# INSTRUCTIONS FOR THE TASK:
An exact transcription of all the data is the expected reply.

# EXCERPTED DATA:
/-! ### The Cue Engine -/

/-- The second event (R60 to R62, R64), in a table of one record in which no other cue is ARMED or FIRED. An ARMED plan cue whose instant
is ahead waits; at a lateness of at most K it fires: the slot is FIRED with its base and its next instant, and the entry joins the queue
before the walk; later than K it becomes MISSED and CUES_MISSED counts. A FIRED repeating cue without a next instant is given one, one
whose next instant is due fires again, and one later than K is skipped, counted, and given the next. The running count after a second is
log entry 2. -/
def Obligations.CuesExamined : Prop :=
  ∀ (s : State) (r : CallRecord) (n : CueName) (q : Cue) (m : Nat), s.Awake → s.clock.timeState ≠ .unset → s.calls = [r] → q = s.cue r n →
    q.used = true → (∀ k : CueName, k ≠ n → (r.slot k).state = .idle ∨ (r.slot k).state = .missed) →
    serviceSecond s.cfg.h0 ((s.clock.clockSecond + 1) % 86400) ≠ 0 →
    m = serviceMinute s.cfg.h0 ((s.clock.clockSecond + 1) % 86400) →
    ∃ (t : State) (r' : CallRecord), exec .secondAdvance s = .next t ∧ t.calls = [r'] ∧ Undisturbed { s with clock := t.clock } t
      ∧ r' = { r with slots := r'.slots, events := r'.events } ∧ (∀ k : CueName, k ≠ n → r'.slot k = r.slot k)
      ∧ (∀ i : Nat, n.isPlan = true → (r.slot n).state = .armed →
        (∃ o, q.trigger = .beforeTime o ∧ i = r.base - o)
            ∨ (∃ (e : TrainEvent) (o x : Nat), q.trigger = .afterEvent e o ∧ r.events[e.idx] = .minute x ∧ i = min (x + o) 1439) →
        (m < i → r' = r ∧ t.queue = s.queue)
        ∧ (i ≤ m → m ≤ i + s.cfg.lateLimit →
          r'.slot n = { state := .fired, next := nextInstant q m, firedBase := some r.base }
            ∧ (s.chanOfKey (.cue r.id n) = none → t.Fires { s with clock := t.clock, calls := t.calls } s.cfg r.id n q [r.platform])
            ∧ (s.chanOfKey (.cue r.id n) ≠ none → t.queue = s.queue))
        ∧ (i + s.cfg.lateLimit < m →
          r'.slot n = { r.slot n with state := .missed } ∧ t.queue = s.queue
            ∧ t.counters[(11 : Fin 16)] = min (s.counters[(11 : Fin 16)] + 1) 65535))
      ∧ ((r.slot n).state = .armed → (∃ e, q.trigger = .onEvent e) ∨ (∃ e o, q.trigger = .afterEvent e o ∧ r.events[e.idx] = .absent) →
        r' = r ∧ t.queue = s.queue)
      ∧ ((r.slot n).state = .fired → q.repeatEvery = none ∨ r.state ∉ q.windowOf n → r' = r ∧ t.queue = s.queue)
      ∧ ((r.slot n).state = .fired → q.repeatEvery.isSome = true → r.state ∈ q.windowOf n →
        ((r.slot n).next = none → r'.slot n = { r.slot n with next := nextInstant q m } ∧ t.queue = s.queue)
        ∧ ∀ i, (r.slot n).next = some i →
          (m < i → r' = r ∧ t.queue = s.queue)
          ∧ (i ≤ m → m ≤ i + s.cfg.lateLimit →
            r'.slot n = { state := .fired, next := nextInstant q m, firedBase := some r.base }
              ∧ (s.chanOfKey (.cue r.id n) = none → t.Fires { s with clock := t.clock, calls := t.calls } s.cfg r.id n q [r.platform]))
          ∧ (i + s.cfg.lateLimit < m →
            r'.slot n = { r.slot n with next := nextInstant q m } ∧ t.queue = s.queue
              ∧ t.counters[(11 : Fin 16)] = min (s.counters[(11 : Fin 16)] + 1) 65535))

# RESULT BELOW:
/-! ### The Cue Engine -/

/-- The second event (R60 to R62, R64), in a table of one record in which no other cue is ARMED or FIRED. An ARMED plan cue whose instant
is ahead waits; at a lateness of at most K it fires: the slot is FIRED with its base and its next instant, and the entry joins the queue
before the walk; later than K it becomes MISSED and CUES_MISSED counts. A FIRED repeating cue without a next instant is given one, one
whose next instant is due fires again, and one later than K is skipped, counted, and given the next. The running count after a second is
log entry 2. -/
def Obligations.CuesExamined : Prop :=
  ∀ (s : State) (r : CallRecord) (n : CueName) (q : Cue) (m : Nat), s.Awake → s.clock.timeState ≠ .unset → s.calls = [r] → q = s.cue r n →
    q.used = true → (∀ k : CueName, k ≠ n → (r.slot k).state = .idle ∨ (r.slot k).state = .missed) →
    serviceSecond s.cfg.h0 ((s.clock.clockSecond + 1) % 86400) ≠ 0 →
    m = serviceMinute s.cfg.h0 ((s.clock.clockSecond + 1) % 86400) →
    ∃ (t : State) (r' : CallRecord), exec .secondAdvance s = .next t ∧ t.calls = [r'] ∧ Undisturbed { s with clock := t.clock } t
      ∧ r' = { r with slots := r'.slots, events := r'.events } ∧ (∀ k : CueName, k ≠ n → r'.slot k = r.slot k)
      ∧ (∀ i : Nat, n.isPlan = true → (r.slot n).state = .armed →
        (∃ o, q.trigger = .beforeTime o ∧ i = r.base - o)
            ∨ (∃ (e : TrainEvent) (o x : Nat), q.trigger = .afterEvent e o ∧ r.events[e.idx] = .minute x ∧ i = min (x + o) 1439) →
        (m < i → r' = r ∧ t.queue = s.queue)
        ∧ (i ≤ m → m ≤ i + s.cfg.lateLimit →
          r'.slot n = { state := .fired, next := nextInstant q m, firedBase := some r.base }
            ∧ (s.chanOfKey (.cue r.id n) = none → t.Fires { s with clock := t.clock, calls := t.calls } s.cfg r.id n q [r.platform])
            ∧ (s.chanOfKey (.cue r.id n) ≠ none → t.queue = s.queue))
        ∧ (i + s.cfg.lateLimit < m →
          r'.slot n = { r.slot n with state := .missed } ∧ t.queue = s.queue
            ∧ t.counters[(11 : Fin 16)] = min (s.counters[(11 : Fin 16)] + 1) 65535))
      ∧ ((r.slot n).state = .armed → (∃ e, q.trigger = .onEvent e) ∨ (∃ e o, q.trigger = .afterEvent e o ∧ r.events[e.idx] = .absent) →
        r' = r ∧ t.queue = s.queue)
      ∧ ((r.slot n).state = .fired → q.repeatEvery = none ∨ r.state ∉ q.windowOf n → r' = r ∧ t.queue = s.queue)
      ∧ ((r.slot n).state = .fired → q.repeatEvery.isSome = true → r.state ∈ q.windowOf n →
        ((r.slot n).next = none → r'.slot n = { r.slot n with next := nextInstant q m } ∧ t.queue = s.queue)
        ∧ ∀ i, (r.slot n).next = some i →
          (m < i → r' = r ∧ t.queue = s.queue)
          ∧ (i ≤ m → m ≤ i + s.cfg.lateLimit →
            r'.slot n = { state := .fired, next := nextInstant q m, firedBase := some r.base }
              ∧ (s.chanOfKey (.cue r.id n) = none → t.Fires { s with clock := t.clock, calls := t.calls } s.cfg r.id n q [r.platform]))
          ∧ (i + s.cfg.lateLimit < m →
            r'.slot n = { r.slot n with next := nextInstant q m } ∧ t.queue = s.queue
              ∧ t.counters[(11 : Fin 16)] = min (s.counters[(11 : Fin 16)] + 1) 65535))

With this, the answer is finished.